Mate, the problem is different!
I don't want to prove that A n B belongs to the sigma algebra!!That is easy. I just want to prove that A n B is ITSELF a sigma algebra of subsets of B, knowing that it belongs to the sigma algebra O!!
I think I have to prove that
1) empty set belongs to A n B.
2) B belongs to A n B.
I think but I am not sure!!!
Thak you anyway! I really appreciate that.
It strikes me as though there is a miss-statement the problem.
The set AnB is a single subset of B.
The collection {XnB: X is in S} can be shown to be a sigma algebra of subsets of B.
If XnB and YnB are such sets then (XnB)U(YnB)=(XUY)nB is such becsuse XUY is in S.
Consider XnB, both B’ and X’ are in S so X’UB’ is in S.

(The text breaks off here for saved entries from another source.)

/-- R475: with both requests pending the tick is taken first, the converter's request stays pending, and it is taken at
the first sequencer step after an `IRET` that finds no further tick request. -/
def Obligations.TickBeforeConverter : Prop :=
  (∀ s : State, sequencerTurn s = true → s.sys.fcause = 0 → s.sys.ie = 1 → s.sys.tickp = 1 → adcIrq s = true →
    ∃ t, step s = .next t ∧ t.pc = 0x38 ∧ t.sys.tickp = 0 ∧ t.sys.epc = s.pc ∧ adcIrq t = true) ∧
  (∀ s : State, sequencerTurn s = true → s.sys.fcause = 0 → s.sys.inh = 1 → s.sys.tickp = 0 → adcIrq s = true →
    ∃ t u, exec .iret s = .next t ∧ step t = .next u ∧ u.pc = 0x20 ∧ u.sys.epc = s.sys.epc ∧ u.sys.inh = 1)

/-- R243, R483: `IRET` in handler context restores `pc` from `SYS.EPC`, enables interrupts and leaves the handler
context, and nothing else (`T` is not restored); a request still pending is taken at the next step with the same saved
address; in main context it faults with BADCTX. -/
def Obligations.IretReturnsFromHandler : Prop :=
  (encodeWord .iret = 0x0003) ∧
  (∀ s : State, s.sys.inh = 1 →
    exec .iret s = .next { s with pc := s.sys.epc, sys := { s.sys with ie := 1, inh := 0 } }) ∧
  (∀ s : State, s.sys.inh = 0 → exec .iret s = .next { s with sys := { s.sys with fcause := 6 } }) ∧
  (∀ s : State, sequencerTurn s = true → s.sys.fcause = 0 → s.sys.inh = 1 → (s.sys.tickp = 1 ∨ adcIrq s = true) →
    ∃ t u, exec .iret s = .next t ∧ step t = .next u ∧ u.sys.epc = s.sys.epc ∧ u.sys.ie = 0 ∧ u.sys.inh = 1)

/-- R242: `EI` sets `SYS.IE` in main context and faults with BADCTX in handler context; if `SYS.IE` is 1 already it
changes only `pc`; a pending interrupt is taken before the operation that follows; no operation clears `SYS.IE`. -/
def Obligations.EiEnablesInMainContext : Prop :=
  (encodeWord .ei = 0x0004) ∧
  (∀ s : State, s.sys.inh = 0 → exec .ei s = .next { s with pc := s.pc + 1, sys := { s.sys with ie := 1 } }) ∧
  (∀ s : State, s.sys.inh = 0 → s.sys.ie = 1 → exec .ei s = .next { s with pc := s.pc + 1 }) ∧
  (∀ s : State, s.sys.inh = 1 → exec .ei s = .next { s with sys := { s.sys with fcause := 6 } }) ∧
  (∀ s : State, sequencerTurn s = true → s.sys.fcause = 0 → s.sys.inh = 0 → (s.sys.tickp = 1 ∨ adcIrq s = true) →
    ∃ t u, exec .ei s = .next t ∧ t.sys.inh = 0 ∧ step t = .next u ∧ u.sys.inh = 1 ∧ u.sys.epc = s.pc + 1 ∧
      u.pc = if s.sys.tickp = 1 then 0x38 else 0x20) ∧
  (∀ (i : Instr) (s t : State), exec i s = .next t → s.sys.ie = 1 → t.sys.ie = 1)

Because (XnB)’=X’UB’ we have closure by complement.
Similar arguments give countable unions.
Plato,
You are great!!!There was a mis-statement.Thanks very much. Only one more question. Let's suppose that this collection has just one set, let's say X n B. I can prove that this is a sigma algebra saying that X n B U empty_set = X n B which is of course in S.
Then closure by complement is the same.
So finally, what does this sigma algebra have in this particular case?
S= {empty_set, X n B, X'UB'}
Is this correct? Why can I call it sigma algebra of SUBSET of B? Where is B?
Thanks so much.
Andrea.
Probably I am wrong, but let's take a set A not empty. Then the Set S
S={empty_set, A} is the smallest sigma algebra. There is closure by complement and by union,isn't it.
Let's adapt that to our case.
If that collection C={X n B | X is in S} contains just one set and the empty set, what would be the sigma algebra?
Thanks a lot for your help! I've started studying it two days ago...I still get very confused!!!!